At my uni, I work at our graduate Law Library. Well at least until the end of the summer since I'll be quitting soon. My bosses and fellow reference librarians are all super nice and I love them! Seriously! Before my study abroad trip, they gave me a gift card to amazon! AND they just bought me a Hello Kitty basket! What fun~ <3 But anyways, back to the point. 

I work at a Law Library. And people these days. Let me tell you, people these days must be getting stupider and stupider. We get TONS of people that come in expecting Law advice for some sort of civil cases. And I get it. They don't have enough money to speak with actual lawyers... but to expect to get the same sort of advice from a freaking LIBRARY is just too ridiculous.  We BY LAW ARE NOT ALLOWED TO GIVE LEGAL ADVICE. WE ARE NOT FUCKING LAWYERS, SO STOP IT. We can only HELP you find articles that may pertain to your case!

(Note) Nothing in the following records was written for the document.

theorem Track.Shows.prevFrame_toNat (hk : 0 < k) : t.prevFrame.toNat = fromFirst t (k - 1) := by
  obtain ⟨hrange, hcur, hin⟩ := h
  have hspan := t.span_eq
  have hmax := t.e.isLt
  unfold Track.prevFrame
  cases hdir : t.dir
  · rw [fromFirst_fwd hdir] at hcur ⊢
    rw [if_pos rfl, half_sub_one (by omega)]
    omega
  · rw [fromFirst_bwd hdir] at hcur ⊢
    rw [if_neg nofun, half_add_one (by omega)]
    omega

theorem Track.Shows.atEnd_iff : t.AtEnd ↔ t.span ≤ k := by
  obtain ⟨hrange, hcur, hin⟩ := h
  have hspan := t.span_eq
  rcases t.fwd_or_bwd with hdir | hdir
  · rw [fromFirst_fwd hdir] at hcur
    rw [Track.atEnd_fwd hdir]
    omega
  · rw [fromFirst_bwd hdir] at hcur
    rw [Track.atEnd_bwd hdir]
    omega

/-! ## A due tick in the boomerang modes (40_track.md R125, R126) -/

/-- On the way out: the step that reaches the far bound turns. -/
theorem Track.Shows.stepBoomerang_out (now : Word) (hr : t.isRev = false) : t.stepBoomerang now =
    if t.span ≤ k + 1 then { t.moveTo now t.far with isRev := true }
    else t.moveTo now t.nextFrame := by
  obtain ⟨hrange, hcur, hin⟩ := h
  have hspan := t.span_eq
  cases hdir : t.dir
  · rw [fromFirst_fwd hdir] at hcur
    have hfar : t.cur.toNat + 1 ≥ t.e.toNat ↔ t.span ≤ k + 1 := by omega
    simp only [Track.stepBoomerang_out_fwd hr hdir, hfar, Track.far, Track.nextFrame, hdir, if_true]
  · rw [fromFirst_bwd hdir] at hcur
    have hfar : t.cur.toNat ≤ t.s.toNat + 1 ↔ t.span ≤ k + 1 := by omega
    simp only [Track.stepBoomerang_out_bwd hr hdir, hfar, Track.far, Track.nextFrame, hdir,
      reduceCtorEq, if_false]

/-- On the way back: the step that reaches the first bound restarts or completes. -/
theorem Track.Shows.stepBoomerang_back (now : Word) (hr : t.isRev = true) : t.stepBoomerang now =
    if k ≤ 1 then
      (if t.mode = .boomerangOnce then t.complete else { t.moveTo now t.init with isRev := false })
    else t.moveTo now t.prevFrame := by
  obtain ⟨hrange, hcur, hin⟩ := h
  have hspan := t.span_eq
  cases hdir : t.dir
  · rw [fromFirst_fwd hdir] at hcur
    have hfirst : t.cur.toNat ≤ t.s.toNat + 1 ↔ k ≤ 1 := by omega
    simp only [Track.stepBoomerang_back_fwd hr hdir, hfirst, Track.init, Track.prevFrame, hdir,
      if_true]
  · rw [fromFirst_bwd hdir] at hcur
    have hfirst : t.cur.toNat + 1 ≥ t.e.toNat ↔ k ≤ 1 := by omega
    simp only [Track.stepBoomerang_back_bwd hr hdir, hfirst, Track.init, Track.prevFrame, hdir,
      reduceCtorEq, if_false]

end Shows

/-! ## Runs of ticks (40_track.md R129) -/

/-- What every due tick carries from `j` ticks to `j + 1` holds after a run of them. -/
theorem tickAll_induction {ly : Nat} {P : Nat → Track → Prop}
    (hstep : ∀ j u now, P j u → expired ly now u → P (j + 1) (u.advance ly now)) :
    ∀ (nows : List Word) {s : State} {j : Nat} {u : Track}, s.trk[ly]? = some u → P j u →
      allExpired ly nows s = true →
      ∃ t v, tickAll ly nows s = .next t ∧ t.trk[ly]? = some v ∧ P (j + nows.length) v := by
  intro nows
  induction nows with
  | nil => exact fun hu hP _ => ⟨_, _, rfl, hu, hP⟩
  | cons now nows ih =>
    intro s j u hu hP hexpired
    simp only [allExpired, hu, exec_trackTick, Bool.and_eq_true, decide_eq_true_eq] at hexpired
    obtain ⟨hx, hlater⟩ := hexpired
    have hnext := State.onTrack_get_some (s := at_ now s) hu (Track.advance ly now)
    simp only [tickAll, exec_trackTick, List.length_cons, ← Nat.add_assoc, Nat.add_right_comm j _ 1]
    exact ih hnext (hstep j u now hP hx) hlater

/-- Layer `u` plays the animation that `tr` was started with, at the frame `k` from its first, on
the way back when `rev`. -/
def PlaysAt (tr : Track) (k : Nat) (rev : Bool) (u : Track) : Prop :=
  k ≤ tr.span ∧ ∃ (c : Half) (w : Word), c.toNat = fromFirst tr k ∧
    u = { tr with state := .playing, isRev := rev, cur := c, lastUpdate := w }

theorem PlaysAt.start {tr : Track} (hat : AtStart tr) : PlaysAt tr 0 false tr := by
  refine ⟨Nat.zero_le _, tr.cur, tr.lastUpdate, ?_, ?_⟩
  · rw [hat.first, ← Track.init_eq, Track.init_toNat]
  · rw [← hat.playing, ← hat.outward]

section PlaysAt

variable {tr u : Track} {k : Nat} {rev : Bool} (h : PlaysAt tr k rev u)
include h

theorem PlaysAt.playing : u.state = .playing := by
  obtain ⟨-, c, w, -, rfl⟩ := h
  rfl
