-- ==== Sys2Proof/Machine/AlmanacTypes.lean ====
section
/-! DEFINITION. Start-up and the Almanac (section 17): fuses, the repair area of the NVM, the phases, the image in use. -/

namespace Sys2Proof.Machine

/-- What manufacturing fuses hold (Table 17.1 phase 1): bad physical cores, economy dividers by physical core, the
device secret, the security version, the SHA-384 of the signer key, the lifecycle state. (DESIGN CHOICE, log 6) -/
structure Fuses where
  bad : List Nat
  eco : List Nat
  secret : List Byte
  secVersion : Nat
  signer : List Byte
  lifecycle : Nat
deriving DecidableEq, Repr

def Fuses.none : Fuses := ⟨[], [], [], 0, [], 0⟩

/-- The repair area of the NVM (R447, R507): retired physical cores, the count of moves of each logical core, spare banks
in use and failing units. It survives block reset. -/
structure Repair where
  seq : Nat
  retired : List Nat
  counts : List Nat
  spareBank : List (Option Nat)
  ssSpare : List (Option Nat)
  ssFailing : List Word
  dirty : Bool
deriving DecidableEq, Repr

def Repair.none : Repair :=
  { seq := 0, retired := [], counts := List.replicate 32 0, spareBank := List.replicate 34 Option.none,
    ssSpare := List.replicate 16 Option.none, ssFailing := List.replicate 16 0, dirty := false }

/-- ALM_STATE.state (Table 17.7). -/
inductive AlmState where
  | reset | reading | applying | ready | awaitHost | halted | activating
deriving DecidableEq, Repr

def AlmState.code : AlmState → Nat
  | .reset => 0
  | .reading => 1
  | .applying => 2
  | .ready => 3
  | .awaitHost => 4
  | .halted => 5
  | .activating => 6

/-- How far start-up has come within its state: which event comes next. -/
inductive Phase where
  | held | fuses | pll | boot | discover | copyA | copyB | apply | clear | done
deriving DecidableEq, Repr

/-- An operation in progress (R516). -/
inductive AlmOp where
  | program (len : Nat)
  | activate (len : Nat)
deriving DecidableEq, Repr

/-- The Almanac unit. `copyA` and `copyB` hold status and whether the copy was read; `images` the valid images read, by
copy number; `image` the one in use; `fwDigest` is the SHA-384 of the running firmware. -/
structure Almanac where
  st : AlmState
  phase : Phase
  copy : Nat
  busy : Bool
  done : Bool
  overflow : Bool
  copyA : Nat × Bool
  copyB : Nat × Bool
  seq : Nat
  mode : Nat
  addr4 : Bool
  nvMode : Bool
  nvSpeed : Nat
  srcLo : Word
  srcHi : Word
  len : Nat
  result : Nat
  agreed : List Nat
  images : List (Nat × List Byte)
  image : List Byte
  fwDigest : List Byte
  op : Option AlmOp
  fuses : Fuses
  repair : Repair
deriving DecidableEq, Repr

def Almanac.reset : Almanac :=
  { st := .reset, phase := .held, copy := 3, busy := false, done := false, overflow := false, copyA := (0, false),
    copyB := (0, false), seq := 0, mode := 0, addr4 := false, nvMode := false, nvSpeed := 0, srcLo := 0, srcHi := 0,
    len := 0, result := 0, agreed := List.replicate 7 0, images := [], image := [], fwDigest := [], op := Option.none,
    fuses := .none, repair := .none }

end Sys2Proof.Machine
end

THAT IS IT. NO MORE.

But it doesn't stop there. What really ticks me off is that some of them are so fucking retarded. Like seriously retarded! It bothers me SOOOO FUCKING MUCH when people just act too retarded. I mean, use some FUCKING COMMON SENSE HERE. People try to tell me that I have no common sense, but these people must be like dirt to have less than me. Let me tell you about this person that I know. Maybe I was a little too harsh, but we were in Bath and Body Works. I wanted to buy some lotion for my legs at night because they've been getting a little dry. Well, in the end, I decided to get a body butter instead. OMG. This fucking douche, he keeps asking me, "what's the difference between a body butter and a lotion?" Well ok then. I told him. The body butter is thicker in consistency, so it moisturizes better than a lotion. Nothing wrong here right? WELL THEN THE FUCKING IDIOT KEEPS ASKING ME. "WHAT DOES THAT MEAN?" WHAT THE FUCK DO YOU THINK IT MEANS. YOU OPENED THE BODY BUTTER, YOU CAN SEE THE CONSISTENCY. I KNOW YOU'VE SEEN LOTION BEFORE. AND I TOLD YOU THAT IT MOISTURIZES BETTER. WHAT MORE DO YOU WANT? YOU WANT ME TO TELL YOU WHAT MOISTURIZE IS? I MEAN. LOOK AT THE FUCKING WORD. IT ADDS "MOISTURE" BACK INTO YOUR SKIN. GET REAL WHAT MORE DO YOU WANT FROM ME? Then, he has the audacity to ask the store lady the SAME FUCKING QUESTION. Seriously. She told him the same thing too. Idiot.... we can't dumb it more down for you. -_____- For cereal, this guy is even worse than those little kids that keep asking you why. Lucky we were in a store so I couldn't tell him off for being so fucking stupid. Just bash him on my blog. :p THEN, HE EVEN ASKS ME, CAN YOU USE THIS ON YOUR FACE? Aw hell no. Aw HELLL NOOOOO. Of course I said no. But he kept asking, Why? What do I use then? I told him face moisturizer. Then he asked the same question before. "Can you use this on your face?" Fucking hell man. So fucking annoying. I won't go on about this anymore. 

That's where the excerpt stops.